• Task material:
'''

-- ==== Sys2Proof/Machine/Flags.lean ====
section
/-! DEFINITION. The 17-bit value, flag included, that each instruction computes from its operands
(spec/10_state.md R129, spec/40_logic.md to spec/46_conditional.md). -/

namespace Sys2Proof.Machine

/-- `zext_17` of 16 data bits (spec/00_scope.md R110). -/
def zext17 (d : Word16) : RegVal := d.setWidth 17

/-- A logic result by `LOGIC_WIDTH`: the 17-bit operation as it stands, or its data with flag 0 (R220). -/
def logicResult (width : LogicWidth) (v : RegVal) : RegVal :=
  match width with
  | .w17 => v
  | .w16 => zext17 (dataOf v)

/-- The 17-bit sum of two data words: data is the wrapped sum, flag the carry (R230, R231). -/
def addVal (a b : RegVal) : RegVal := zext17 (dataOf a) + zext17 (dataOf b)

/-- The 17-bit difference of two data words: data is the wrapped difference, flag the borrow (R230, R232). -/
def subVal (a b : RegVal) : RegVal := zext17 (dataOf a) - zext17 (dataOf b)

/-- `ShiftAmount` of R240. -/
def shiftAmount (mode : ShiftAmountMode) (b : RegVal) : Nat :=
  if (dataOf b).toNat ≤ 15 then (dataOf b).toNat
  else match mode with
    | .unset => (Config.shiftAmountGe16 (dataOf b)).toNat
    | .low4 => (dataOf b).toNat % 16
    | .low5 => (dataOf b).toNat % 32
    | .full => (dataOf b).toNat

/-- Data shifted right by `n`, the vacated high bits equal to `fill` (R241). -/
def shiftRightFill (d : Word16) (n : Nat) (fill : Bool) : Word16 :=
  (d >>> n) ||| (if fill then ~~~(BitVec.allOnes 16 >>> n) else 0)

/-- The bit that SHR shifts in: 0 in a logical shift, else by `SHR_FILL` data bit 15 or bit 16, the flag of the value
shifted (R241, spec/00_scope.md R107). -/
def shrFillBit (fill : ShrFill) (arithmetic : Bool) (a : RegVal) : Bool :=
  arithmetic && match fill with
    | .bit15 => (dataOf a).getLsbD 15
    | .flag => flagOf a

/-- The result of SHR: `mode` is the flag that selects the arithmetic shift; the flag written is that of rs1 (R241). -/
def shrVal (fill : ShrFill) (mode : Bool) (a : RegVal) (n : Nat) : RegVal :=
  mkVal (flagOf a) (shiftRightFill (dataOf a) n (shrFillBit fill mode a))

/-- The result of SHL: the 17-bit value shifted left (R242). -/
def shlVal (a : RegVal) (n : Nat) : RegVal := a <<< n

/-- The addend of imm4 (R193). -/
def imm4Addend (ext : Ext) (imm4 : BitVec 4) : RegVal :=
  match ext with
  | .sign => imm4.signExtend 17
  | .zero => imm4.setWidth 17

/-- The addend of imm8 (R194). -/
def imm8Addend (ext : Ext) (imm8 : BitVec 8) : RegVal :=
  match ext with
  | .sign => imm8.signExtend 17
  | .zero => imm8.setWidth 17

/-- The result of ALI from the old value of rd (R251). -/
def aliVal (ext : Ext) (t : RegVal) (imm8 : BitVec 8) : RegVal := zext17 (dataOf t) + imm8Addend ext imm8

/-- The low byte of the value SUI writes (R252). -/
def suiLowByte (low : SuiLow) (t : RegVal) : BitVec 8 :=
  match low with
  | .clear => 0
  | .keep => (dataOf t).extractLsb' 0 8

/-- The result of SUI; `t` is the old value of rd, consulted only when the low byte is kept (R252). -/
def suiVal (low : SuiLow) (t : RegVal) (imm8 : BitVec 8) : RegVal := mkVal false (imm8 ++ suiLowByte low t)

/-- The result of ADDI, and of CAIZ and CAIF when their condition holds (R253, R276, R277). -/
def addiVal (ext : Ext) (a : RegVal) (imm4 : BitVec 4) : RegVal := zext17 (dataOf a) + imm4Addend ext imm4

/-- `HighBit` among the bits below `k`. -/
def highBitBelow : Nat → Word16 → Nat
  | 0, _ => 0
  | k + 1, m => if m.getLsbD k then k + 1 else highBitBelow k m

/-- `HighBit` of R260. -/
def highBit (m : Word16) : Nat := highBitBelow 16 m

/-- The result of BITW (R261). -/
def bitwVal (a b : RegVal) : RegVal := mkVal false (BitVec.ofNat 16 (highBit (dataOf a &&& dataOf b)))

/-- The condition of CAIZ (R276). -/
def zeroCond (width : ZeroTestWidth) (c : RegVal) : Bool :=
  match width with
  | .w16 => dataOf c == 0
  | .w17 => c == 0

/-- The value of R13 after an auto-decrement: the data one lower, the flag as it was (spec/10_state.md R139). -/
def decVal (v : RegVal) : RegVal := mkVal (flagOf v) (dataOf v - 1)

end Sys2Proof.Machine
end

'''

• Task requirements:
When you answer, output each line of the data exactly as given, from its first line up to and including the one with "shifted (R241, spec/00_scope.md R107). -/".

• Written answer:
-- ==== Sys2Proof/Machine/Flags.lean ====
section
/-! DEFINITION. The 17-bit value, flag included, that each instruction computes from its operands
(spec/10_state.md R129, spec/40_logic.md to spec/46_conditional.md). -/

namespace Sys2Proof.Machine

/-- `zext_17` of 16 data bits (spec/00_scope.md R110). -/
def zext17 (d : Word16) : RegVal := d.setWidth 17

/-- A logic result by `LOGIC_WIDTH`: the 17-bit operation as it stands, or its data with flag 0 (R220). -/
def logicResult (width : LogicWidth) (v : RegVal) : RegVal :=
  match width with
  | .w17 => v
  | .w16 => zext17 (dataOf v)

/-- The 17-bit sum of two data words: data is the wrapped sum, flag the carry (R230, R231). -/
def addVal (a b : RegVal) : RegVal := zext17 (dataOf a) + zext17 (dataOf b)

/-- The 17-bit difference of two data words: data is the wrapped difference, flag the borrow (R230, R232). -/
def subVal (a b : RegVal) : RegVal := zext17 (dataOf a) - zext17 (dataOf b)

/-- `ShiftAmount` of R240. -/
def shiftAmount (mode : ShiftAmountMode) (b : RegVal) : Nat :=
  if (dataOf b).toNat ≤ 15 then (dataOf b).toNat
  else match mode with
    | .unset => (Config.shiftAmountGe16 (dataOf b)).toNat
    | .low4 => (dataOf b).toNat % 16
    | .low5 => (dataOf b).toNat % 32
    | .full => (dataOf b).toNat

/-- Data shifted right by `n`, the vacated high bits equal to `fill` (R241). -/
def shiftRightFill (d : Word16) (n : Nat) (fill : Bool) : Word16 :=
  (d >>> n) ||| (if fill then ~~~(BitVec.allOnes 16 >>> n) else 0)

/-- The bit that SHR shifts in: 0 in a logical shift, else by `SHR_FILL` data bit 15 or bit 16, the flag of the value
shifted (R241, spec/00_scope.md R107). -/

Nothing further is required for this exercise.